Tee Grundwissen – Die vielen Gesichter der Camellia sinensis

Das Wort Tee wird in vielen Sprachen sehr unspezifisch verwendet und bezeichnet oft – zumindest in der deutschen Sprache – so gut wie jedes Getränk, das durch das Aufbrühen von Pflanzenbestandteilen mit heißem Wasser entsteht. Dazu gehören Früchtetees, Kräuter- und Gewürztees und auch schwarzer und grüner Tee.  Die beiden letzeren werden aus der Teepflanze Camellia sinensis gewonnen. Oft werden Produkte aus dieser Pflanze als echter Tee bezeichnet, um sie deutlich von allen anderen Aufbrühgetränken zu unterscheiden.

two freshly picked tea leaves
Frisch gepflückte Blätter von Camellia sinensis

Die Teepflanze Camellia sinensis stammt ursprünglich aus dem subtropischen Raum Süd- und Südostasiens – genauer aus dem Grenzgebiet zwischen dem heutigen Nordostindien, Myanmar, Laos, Nordvietnam und der chinesischen Provinz Yunnan.

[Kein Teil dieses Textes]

-- ==== Sys2Proof/Machine/Sha.lean ====
section
/-! DEFINITION. SHA-256 (FIPS 180-4), which R355's quote is made of. -/

namespace Sys2Proof.Machine

abbrev W32 := BitVec 32

/-- The greatest `x` of `k` bits or fewer, on top of `x`, whose `e`-th power does not exceed `n`. -/
def floorRoot (e n : Nat) : Nat → Nat → Nat
  | 0, x => x
  | k + 1, x => floorRoot e n k (if (x + 2 ^ k) ^ e ≤ n then x + 2 ^ k else x)

/-- The first 32 bits of the fractional part of the `e`-th root of `p`, as FIPS 180-4 defines its constants. -/
def rootFraction (e p : Nat) : W32 := BitVec.ofNat 32 (floorRoot e (p * 2 ^ (32 * e)) 38 0)

/-- The first 64 primes. -/
def shaPrimes : List Nat := (List.range 312).filter (fun n => 2 ≤ n && (List.range n).all (fun d => d < 2 || n % d != 0))

/-- The round constants K: from the cube roots of the first 64 primes. -/
def shaK : List W32 := shaPrimes.map (rootFraction 3)

/-- The initial hash value: from the square roots of the first eight primes. -/
def shaInit : List W32 := (shaPrimes.take 8).map (rootFraction 2)

/-- A message padded to whole 64-byte blocks. -/
def shaPad (m : List Byte) : List Byte :=
  m ++ [0x80] ++ List.replicate ((119 - m.length % 64) % 64) 0 ++ (natBytes 8 (8 * m.length)).reverse

/-- Big-endian words of a block. -/
def shaWords (b : List Byte) : List W32 := (chunks 4 16 b).map (fun w => BitVec.ofNat 32 (bytesNat w.reverse))

/-- The exclusive or of a word's rotations. -/
def rotations (x : W32) (ks : List Nat) : W32 := (ks.map x.rotateRight).foldl (· ^^^ ·) 0

/-- `k` further words of the message schedule, which is held newest first. -/
def shaSchedule : Nat → List W32 → List W32
  | 0, w => w
  | k + 1, w =>
    let g (i : Nat) : W32 := w.getD i 0
    let low := rotations (g 14) [7, 18] ^^^ g 14 >>> 3
    let high := rotations (g 1) [17, 19] ^^^ g 1 >>> 10
    shaSchedule k ((g 15 + low + g 6 + high) :: w)

/-- One round on the working words a to h: two new words enter, the others move down (FIPS 180-4, 6.2.2). -/
def shaRound (h : List W32) (kw : W32) : List W32 :=
  let g (i : Nat) : W32 := h.getD i 0
  let choose := (g 4 &&& g 5) ||| (~~~g 4 &&& g 6)
  let majority := (g 0 &&& (g 1 ||| g 2)) ||| (g 1 &&& g 2)
  let t1 := g 7 + rotations (g 4) [6, 11, 25] + choose + kw
  [t1 + (rotations (g 0) [2, 13, 22] + majority)] ++ (h.take 3) ++ [g 3 + t1] ++ (h.drop 4).take 3

/-- One block. -/
def shaBlock (h : List W32) (b : List Byte) : List W32 :=
  let w := (shaSchedule 48 (shaWords b).reverse).reverse
  let r := ((w.zip shaK).map (fun x => x.1 + x.2)).foldl shaRound h
  (h.zip r).map (fun x => x.1 + x.2)

/-- SHA-256 of a message, 32 bytes. (Log entry 58, DEDUCED, unsafe.) -/
def sha256 (m : List Byte) : List Byte :=
  let p := shaPad m
  (((chunks 64 (p.length / 64) p).foldl shaBlock shaInit).map (fun w => (natBytes 4 w.toNat).reverse)).flatten

end Sys2Proof.Machine
end

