/-- The KILLED of a context's launches that wait for room in the log are written without their records: once the context is destroyed
nothing is left to wait for. (Log entry 60, DEDUCED, safe.) -/
def State.endDying (s : State) (k : Ctx) : State :=
  let due (d : Launch × Bool) : Bool := d.1.ctx == k.num && !d.2
  (((s.part k.part).dying.filter due).map (·.1)).foldl (fun s l => s.writeKilled k l)
    (s.modPart k.part (fun x => { x with dying := x.dying.filter (fun d => !due d) }))

/-- The context that a CONTEXT_DESTROY names: one not destroyed before, ended or not. -/
def State.destroyable (s : State) (c : Cmd) (x : Word) : Option Ctx :=
  (s.ctx? x.toNat).filter (fun k => k.live || k.terminating != some 0 || s.mgmt.executing == some (Cmd.key c))

/-- CONTEXT_DESTROY of a context, live or ended: it ends, and once every KILLED of its launches is written its frames are no
context's (R325, R353). -/
def execContextDestroy (c : Cmd) (ctx : Word) (s : State) : Out :=
  command c true false ((s.destroyable c ctx).map (·.part)).toList (fun s =>
    match s.destroyable c ctx with
    | none => s.reply c badArg []
    | some k =>
      if !Cmd.operator c && k.vf != c.vf then s.reply c deniedStatus []
      else
        let s := (((s.terminate k.num 0 false).retryDying k.part).endDying k)
        if (s.part k.part).dying.any (fun d => d.1.ctx == k.num) then s.pend c
        else
          let s := s.modCtx k.num (fun k => { k with terminating := some 0 })
          State.reply { s with mgmt := { s.mgmt with owners := releaseFrames s.mgmt.owners k.num } } c okStatus []) s

/-- A context some launch of which is started or suspended, or whose strands work. -/
def State.ctxBusy (s : State) (k : Ctx) : Bool := !s.ctxEmpty k

def execLoadCode (c : Cmd) (ctx addr place : Word) (s : State) : Out :=
  ctxCommand c ctx (fun k s =>
    if s.ctxBusy k then s.reply c busyStatus []
    else match s.loadObject k addr place with
      | .failed status => s.reply c status []
      | .waits t => s.pendFor c k.num t.addr.toNat
      | .ok s1 n => s1.reply c okStatus [word n]) s

/-- START (R308): a record that cannot be read is BAD_ARG; START does not wait for a full queue. -/
def execStart (c : Cmd) (ctx addr : Word) (s : State) : Out :=
  ctxCommand c ctx (fun k s =>
    if k.quiesced then s.reply c busyStatus []
    else if addr.toNat % 64 ≠ 0 then s.reply c badArg []
    else match s.loadBytesVa k addr 256 with
      | .error e => if e.cause = cHeld then s.pendFor c k.num e.addr.toNat else s.reply c badArg []
      | .ok _ =>
        if queueSize ≤ (s.part k.part).queue.length then s.reply c queueFull []
        else match s.acceptLaunch k.part k addr with
          | .queued s1 => s1.reply c okStatus []
          | .refused s1 => s1.reply c refusedStatus []
          | .failed e => if e.cause = cHeld then s.pendFor c k.num e.addr.toNat else (s.terminate k.num e.cause true).reply c abortedStatus []) s

/-- STOP (R328, R341, R353): its reply comes once every strand is switched out, and the context's cached translations are dropped. -/
def execStop (c : Cmd) (ctx : Word) (s : State) : Out :=
  ctxCommand c ctx (fun k s =>
    let s := if k.stopped then s
      else (s.stopCtx k).modCtx k.num (fun k => { k with stopped := true, stopSince := s.gts })
    let s := s.trySuspendAll k.part
    if s.ctxEmpty k then (s.dropTlb k.num).reply c okStatus [] else s.pend c) s

/-- RESUME (R353) ends a stop that has ended, and every debug stop of the context's strands. -/
def execResume (c : Cmd) (ctx : Word) (s : State) : Out :=
  ctxCommand c ctx (fun k s =>
    if (k.stopped || k.quiesced) && s.ctxBusy k then s.pend c
    else
      let s := s.modCtx k.num (fun k => { k with stopped := false, quiesced := false })
      let s := s.modPart k.part (fun x => { x with repSince := s.gts })
      let s := allStrands.foldl (fun s n =>
        let t := s.strand n
        if t.ctx = some k.num ∧ t.run = .stopped ∧ t.stop = .debug then
          s.modStrand n (fun t => { t with run := .running, stop := .none })
        else s) s
      s.reply c okStatus []) s

/-! ### TLB_INVAL (R341, R353, R385) -/

/-- Some leaf under a table maps a frame; `fuel` counts the levels left. -/
def State.tableMaps (s : State) (frame : Nat) : Nat → Nat → Nat → Bool
  | 0, _, _ => false
  | fuel + 1, lvl, t =>
    (List.range (tableBytes lvl / 8)).any (fun i =>
      let e := physWord s (t + 8 * i)
      let pa := bits e 12 40 * 4096
      if bits e 0 1 = 0 then false
      else if bits e 1 1 = 1 then decide (pa ≤ frame * 65536) && decide (frame * 65536 < pa + pageSize lvl)
      else s.tableMaps frame fuel (lvl + 1) (pa + (if lvl = 3 then bits e 8 4 * 256 else 0)))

In diesen Regionen wachsen auch heute noch wilde und halbwilde Teebäume, einige davon mehrere hundert Jahre alt.

Camellia sinensis existiert in zwei Hauptvarianten:

var. sinensis: eher kleinblättrig, kältebeständig, verbreitet in China, Japan und Taiwan.
var. assamica: großblättrig, wärmeliebend, wächst vor allem in Indien, Laos, Nordvietnam und Südchina – hier findet man auch viele der wild wachsenden Ur-Teebäume.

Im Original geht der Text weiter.